---- Exercise data

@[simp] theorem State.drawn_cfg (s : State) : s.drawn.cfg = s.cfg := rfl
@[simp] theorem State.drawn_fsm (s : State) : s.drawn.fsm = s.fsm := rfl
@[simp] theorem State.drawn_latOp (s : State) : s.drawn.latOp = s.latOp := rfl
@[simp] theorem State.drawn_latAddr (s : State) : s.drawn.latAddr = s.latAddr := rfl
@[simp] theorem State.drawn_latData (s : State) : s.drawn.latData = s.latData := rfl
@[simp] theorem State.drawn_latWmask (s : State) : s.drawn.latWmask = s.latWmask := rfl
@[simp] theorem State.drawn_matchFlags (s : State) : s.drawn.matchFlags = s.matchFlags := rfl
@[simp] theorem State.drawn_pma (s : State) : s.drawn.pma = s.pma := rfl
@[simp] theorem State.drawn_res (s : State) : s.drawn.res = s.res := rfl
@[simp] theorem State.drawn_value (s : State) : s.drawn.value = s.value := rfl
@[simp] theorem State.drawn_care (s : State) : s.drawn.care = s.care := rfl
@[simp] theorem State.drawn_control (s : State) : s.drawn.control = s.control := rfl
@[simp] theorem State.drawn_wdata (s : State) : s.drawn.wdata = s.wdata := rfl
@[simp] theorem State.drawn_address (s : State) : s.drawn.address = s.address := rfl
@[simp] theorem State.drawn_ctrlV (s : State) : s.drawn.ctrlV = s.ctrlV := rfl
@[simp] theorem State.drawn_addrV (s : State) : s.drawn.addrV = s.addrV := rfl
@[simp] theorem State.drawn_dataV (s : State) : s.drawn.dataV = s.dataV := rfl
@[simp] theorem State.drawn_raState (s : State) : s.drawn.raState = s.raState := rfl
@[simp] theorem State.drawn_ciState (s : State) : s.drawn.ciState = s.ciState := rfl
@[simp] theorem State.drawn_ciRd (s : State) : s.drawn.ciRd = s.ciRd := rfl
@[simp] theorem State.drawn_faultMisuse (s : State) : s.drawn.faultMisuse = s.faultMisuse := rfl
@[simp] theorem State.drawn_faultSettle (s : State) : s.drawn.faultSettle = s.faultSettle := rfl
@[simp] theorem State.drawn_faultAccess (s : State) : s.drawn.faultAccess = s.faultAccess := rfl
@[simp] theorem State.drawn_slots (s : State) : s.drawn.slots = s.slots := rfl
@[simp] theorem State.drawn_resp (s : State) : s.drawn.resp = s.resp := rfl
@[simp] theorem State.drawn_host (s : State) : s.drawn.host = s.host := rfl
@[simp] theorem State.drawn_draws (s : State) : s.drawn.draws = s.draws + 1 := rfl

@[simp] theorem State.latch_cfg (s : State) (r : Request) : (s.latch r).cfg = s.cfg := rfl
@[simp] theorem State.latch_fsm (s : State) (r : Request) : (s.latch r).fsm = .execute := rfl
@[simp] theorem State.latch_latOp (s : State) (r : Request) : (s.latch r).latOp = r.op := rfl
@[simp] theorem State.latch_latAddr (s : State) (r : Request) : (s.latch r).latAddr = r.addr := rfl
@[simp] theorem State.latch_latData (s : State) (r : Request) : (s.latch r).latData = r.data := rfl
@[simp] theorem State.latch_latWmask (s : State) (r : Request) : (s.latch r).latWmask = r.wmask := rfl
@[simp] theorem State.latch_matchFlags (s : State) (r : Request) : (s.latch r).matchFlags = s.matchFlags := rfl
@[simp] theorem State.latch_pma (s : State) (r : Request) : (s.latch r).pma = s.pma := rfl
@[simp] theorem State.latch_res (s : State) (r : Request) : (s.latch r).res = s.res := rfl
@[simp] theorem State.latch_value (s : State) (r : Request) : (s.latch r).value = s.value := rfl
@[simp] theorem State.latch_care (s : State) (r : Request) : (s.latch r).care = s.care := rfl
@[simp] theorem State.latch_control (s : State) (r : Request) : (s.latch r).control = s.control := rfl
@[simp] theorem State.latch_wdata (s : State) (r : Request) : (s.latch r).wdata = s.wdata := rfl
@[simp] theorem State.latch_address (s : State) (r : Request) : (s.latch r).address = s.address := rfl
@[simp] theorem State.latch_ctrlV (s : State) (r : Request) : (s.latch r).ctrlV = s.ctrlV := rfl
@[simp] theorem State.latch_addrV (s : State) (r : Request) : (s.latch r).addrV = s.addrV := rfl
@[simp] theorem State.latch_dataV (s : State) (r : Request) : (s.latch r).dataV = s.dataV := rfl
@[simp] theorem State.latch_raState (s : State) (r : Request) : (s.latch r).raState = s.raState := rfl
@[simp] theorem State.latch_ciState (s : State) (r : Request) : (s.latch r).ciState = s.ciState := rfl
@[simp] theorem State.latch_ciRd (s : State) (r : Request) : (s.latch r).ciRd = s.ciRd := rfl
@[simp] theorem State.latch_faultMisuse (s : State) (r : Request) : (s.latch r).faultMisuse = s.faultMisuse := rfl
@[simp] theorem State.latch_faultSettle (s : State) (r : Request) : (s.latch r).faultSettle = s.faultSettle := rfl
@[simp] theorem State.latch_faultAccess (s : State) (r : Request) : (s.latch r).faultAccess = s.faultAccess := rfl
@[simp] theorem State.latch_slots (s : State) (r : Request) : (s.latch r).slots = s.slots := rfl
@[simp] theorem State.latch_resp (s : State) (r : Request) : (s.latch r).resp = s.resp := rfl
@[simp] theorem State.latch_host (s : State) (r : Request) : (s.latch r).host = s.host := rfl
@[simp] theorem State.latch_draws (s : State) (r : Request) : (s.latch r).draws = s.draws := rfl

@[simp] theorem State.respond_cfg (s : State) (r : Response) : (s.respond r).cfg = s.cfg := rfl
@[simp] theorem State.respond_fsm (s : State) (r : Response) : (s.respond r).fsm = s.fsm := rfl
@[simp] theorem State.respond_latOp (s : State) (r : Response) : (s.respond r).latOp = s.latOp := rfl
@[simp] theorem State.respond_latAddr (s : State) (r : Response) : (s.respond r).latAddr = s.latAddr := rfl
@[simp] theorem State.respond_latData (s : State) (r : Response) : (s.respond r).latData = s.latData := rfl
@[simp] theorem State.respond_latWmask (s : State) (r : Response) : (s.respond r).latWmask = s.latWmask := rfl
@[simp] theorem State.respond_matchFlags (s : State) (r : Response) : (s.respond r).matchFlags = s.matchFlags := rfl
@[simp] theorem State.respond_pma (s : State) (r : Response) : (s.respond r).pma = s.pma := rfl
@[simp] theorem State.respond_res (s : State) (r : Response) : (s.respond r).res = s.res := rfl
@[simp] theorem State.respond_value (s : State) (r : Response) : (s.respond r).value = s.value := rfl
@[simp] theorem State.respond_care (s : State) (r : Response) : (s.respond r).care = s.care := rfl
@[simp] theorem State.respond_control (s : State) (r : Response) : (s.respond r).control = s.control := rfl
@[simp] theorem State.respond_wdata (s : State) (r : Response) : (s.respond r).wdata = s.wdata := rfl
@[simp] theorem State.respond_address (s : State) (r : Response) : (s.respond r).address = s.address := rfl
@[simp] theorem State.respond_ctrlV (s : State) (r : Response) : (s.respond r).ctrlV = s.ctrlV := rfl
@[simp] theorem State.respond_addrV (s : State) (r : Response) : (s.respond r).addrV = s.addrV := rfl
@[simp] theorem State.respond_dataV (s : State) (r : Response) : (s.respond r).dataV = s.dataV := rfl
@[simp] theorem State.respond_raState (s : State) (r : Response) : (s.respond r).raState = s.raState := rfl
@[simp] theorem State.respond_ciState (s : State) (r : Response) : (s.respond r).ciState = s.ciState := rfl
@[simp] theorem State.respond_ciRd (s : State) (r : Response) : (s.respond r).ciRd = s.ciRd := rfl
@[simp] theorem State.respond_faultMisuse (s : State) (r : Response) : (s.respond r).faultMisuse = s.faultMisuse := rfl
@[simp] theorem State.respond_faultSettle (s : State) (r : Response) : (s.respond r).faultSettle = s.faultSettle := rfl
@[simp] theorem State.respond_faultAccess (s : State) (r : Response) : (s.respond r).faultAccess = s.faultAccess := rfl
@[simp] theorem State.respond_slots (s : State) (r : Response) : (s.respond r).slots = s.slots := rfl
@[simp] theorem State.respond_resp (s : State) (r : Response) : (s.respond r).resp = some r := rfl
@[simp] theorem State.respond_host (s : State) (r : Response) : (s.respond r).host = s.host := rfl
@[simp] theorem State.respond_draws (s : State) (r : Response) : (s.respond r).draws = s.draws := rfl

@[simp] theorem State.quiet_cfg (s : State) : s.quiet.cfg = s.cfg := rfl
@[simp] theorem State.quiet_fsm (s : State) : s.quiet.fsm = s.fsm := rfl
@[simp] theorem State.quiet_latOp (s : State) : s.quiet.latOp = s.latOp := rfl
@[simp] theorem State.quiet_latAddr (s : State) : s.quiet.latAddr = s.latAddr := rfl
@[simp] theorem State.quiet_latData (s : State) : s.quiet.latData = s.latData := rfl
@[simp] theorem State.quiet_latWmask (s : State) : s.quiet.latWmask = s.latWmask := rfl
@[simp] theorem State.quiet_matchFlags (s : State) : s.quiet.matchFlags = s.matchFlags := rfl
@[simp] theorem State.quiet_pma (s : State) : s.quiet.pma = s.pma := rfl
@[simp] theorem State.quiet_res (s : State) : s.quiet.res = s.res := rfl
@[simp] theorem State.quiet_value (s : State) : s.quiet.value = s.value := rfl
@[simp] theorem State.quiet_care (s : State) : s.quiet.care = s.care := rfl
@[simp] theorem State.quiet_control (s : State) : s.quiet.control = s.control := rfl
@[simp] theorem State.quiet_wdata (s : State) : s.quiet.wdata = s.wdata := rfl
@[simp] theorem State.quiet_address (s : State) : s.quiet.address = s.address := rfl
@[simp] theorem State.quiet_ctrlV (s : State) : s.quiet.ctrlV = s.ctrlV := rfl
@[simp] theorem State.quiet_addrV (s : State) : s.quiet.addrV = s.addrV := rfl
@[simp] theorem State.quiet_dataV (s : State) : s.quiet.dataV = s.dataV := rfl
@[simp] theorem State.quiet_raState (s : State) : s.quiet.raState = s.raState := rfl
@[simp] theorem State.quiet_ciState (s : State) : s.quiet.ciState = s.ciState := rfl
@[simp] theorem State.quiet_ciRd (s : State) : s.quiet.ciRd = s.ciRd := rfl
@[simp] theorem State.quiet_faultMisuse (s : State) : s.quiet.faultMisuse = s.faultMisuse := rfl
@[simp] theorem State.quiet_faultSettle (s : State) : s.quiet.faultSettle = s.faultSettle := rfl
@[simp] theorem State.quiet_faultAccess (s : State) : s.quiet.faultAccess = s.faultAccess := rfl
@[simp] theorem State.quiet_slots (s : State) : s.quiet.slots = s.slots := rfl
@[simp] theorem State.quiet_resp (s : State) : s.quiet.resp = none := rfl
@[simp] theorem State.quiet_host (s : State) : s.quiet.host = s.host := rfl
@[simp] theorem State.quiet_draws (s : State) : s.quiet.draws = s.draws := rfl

--------

• Task objective:
Looking at the entries above, can you reproduce exactly the lines from the one that holds "r).resp = s.resp := rfl" through the one that holds "(s.latch r).draws = s.draws := rfl", and only those?

• Solution:
@[simp] theorem State.latch_resp (s : State) (r : Request) : (s.latch r).resp = s.resp := rfl
@[simp] theorem State.latch_host (s : State) (r : Request) : (s.latch r).host = s.host := rfl
@[simp] theorem State.latch_draws (s : State) (r : Request) : (s.latch r).draws = s.draws := rfl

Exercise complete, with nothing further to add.